Viele Handwerksbetriebe haben sich in den vergangenen Jahrzehnten im Stadtteil Borgfeld niedergelassen. Insgesamt gibt es dort laut Bremer Handwerkskammer 135 Betriebe in 43 verschiedenen Gewerken. Am stärksten vertreten sind das Elektro-Handwerk und Kosmetikerinnen - mit jeweils zwölf Betrieben. Des Weiteren gibt es elf Friseurinnen und Friseure sowie zehn Fotografinnen und neun Installateur- und Heizungsbauer; das Maler- und Lackierer-Handwerk ist mit acht Betrieben am Start. Sieben Gebäudereiniger sowie Fliesen-Platten- und Mosaikleger und sechs Tischlereibetriebe gibt es in Borgfeld.

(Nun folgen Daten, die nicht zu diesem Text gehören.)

-- ==== Sys2Proof/Laws/PerInstr.lean ====
section
/-! SUPPORT. The words of a well-formed instruction are read back as that instruction (R26 to R37), instruction by
instruction: one lemma for each format, and one for each constructor of Instr. -/

namespace Sys2Proof.Laws.RoundTrip

open Sys2Proof

/- One theorem at a time: the lemmas would otherwise hold many threads of the compile at once. -/
set_option Elab.async false

/-- The encoder's word fits its length, its first bits give that length (R26), and decoding it gives the instruction. -/
def Statement (i : Instr) : Prop :=
  ∀ n w, i.wf = true → encode i = some (n, w) → w < 2 ^ n ∧ lengthOf w = some n ∧ decodeWord w = .ok i

/-- A target that is not a reserved index is read back from its nine bits (R27). -/
theorem target_back {t : Target} (h : t.legal = true) : encTarget t < 512 ∧ decTarget (encTarget t) = t := by
  cases t with
  | none => exact ⟨by decide, by decide⟩
  | resv k => cases h
  | reg g =>
    have := g.isLt
    refine ⟨by simp [encTarget]; omega, ?_⟩
    have h1 : g.toNat / 128 % 4 = 0 := by omega
    have h2 : g.toNat % 128 = g.toNat := by omega
    simp only [encTarget, decTarget, h1, h2]
    rw [if_pos (by omega)]; simp
  | left i =>
    have := i.isLt
    refine ⟨by simp [encTarget]; omega, ?_⟩
    have h1 : (128 + i.toNat) / 128 % 4 = 1 := by omega
    have h2 : (128 + i.toNat) % 128 = i.toNat := by omega
    simp only [encTarget, decTarget, h1, h2]; simp
  | right i =>
    have := i.isLt
    refine ⟨by simp [encTarget]; omega, ?_⟩
    have h1 : (256 + i.toNat) / 128 % 4 = 2 := by omega
    have h2 : (256 + i.toNat) % 128 = i.toNat := by omega
    simp only [encTarget, decTarget, h1, h2]; simp
  | third i =>
    have := i.isLt
    refine ⟨by simp [encTarget]; omega, ?_⟩
    have h1 : (384 + i.toNat) / 128 % 4 = 3 := by omega
    have h2 : (384 + i.toNat) % 128 = i.toNat := by omega
    simp only [encTarget, decTarget, h1, h2]; simp

/-- A predicate mode is read back from its two bits (R29). -/
theorem pr_back (p : Pr) : encPr p < 3 ∧ decPr (encPr p) = some p := by cases p <;> exact ⟨by decide, rfl⟩

theorem withPr_back {w : Nat} {p : Pr} {ok : Bool} {f : Pr → View} (h : fld w 8 2 = encPr p) (hok : ok = true) : withPr w ok f = .ok (f p) := by
  simp [withPr, h, (pr_back p).2, hok]

theorem targets_legal {v : View} (h : v.wf = true) : ∀ t ∈ v.targets, t.legal = true := by
  simp only [View.wf, View.targetsOk, Bool.and_eq_true, List.all_eq_true] at h
  exact h.1.2.1.1

/-- What an instruction's view must do for its word to be read back. -/
def Reads (v : View) : Prop := ∀ n w, v.wf = true → v.encode = some (n, w) → w < 2 ^ n ∧ lengthOf w = some n ∧ decodeView w = .ok v

theorem of_view {i : Instr} (h : Reads i.view) (hi : i.view.instr = some i) : Statement i := by
  intro n w hw he
  obtain ⟨h1, h2, h3⟩ := h n w hw he
  exact ⟨h1, h2, by simp [decodeWord, h3, hi]⟩

/-- A machine event has no word. -/
theorem of_event {i : Instr} (h : i.view = .event) : Statement i := by
  intro n w _ he
  simp [encode, h, View.encode] at he

theorem view32 {w : Nat} (h : w % 4 = 0) (hw : w < 2 ^ 32) : lengthOf w = some 32 ∧ decodeView w = decode32 w :=
  ⟨by simp only [lengthOf, h], by simp only [decodeView, h, Nat.mod_eq_of_lt hw]⟩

Die Bremer Handwerkskammer bietet Betrieben nach eigener Aussage betriebswirtschaftliche Beratungen im Fall einer Insolvenz an. Dies gelte auch für den Fall, dass ein Betrieb in eine wirtschaftlich schwierige Situation gerate, teilt die Kammer mit. In Bremen gibt es aktuell 18 Schuhmacher, zwölf sind Orthopädie-Schuhmacher.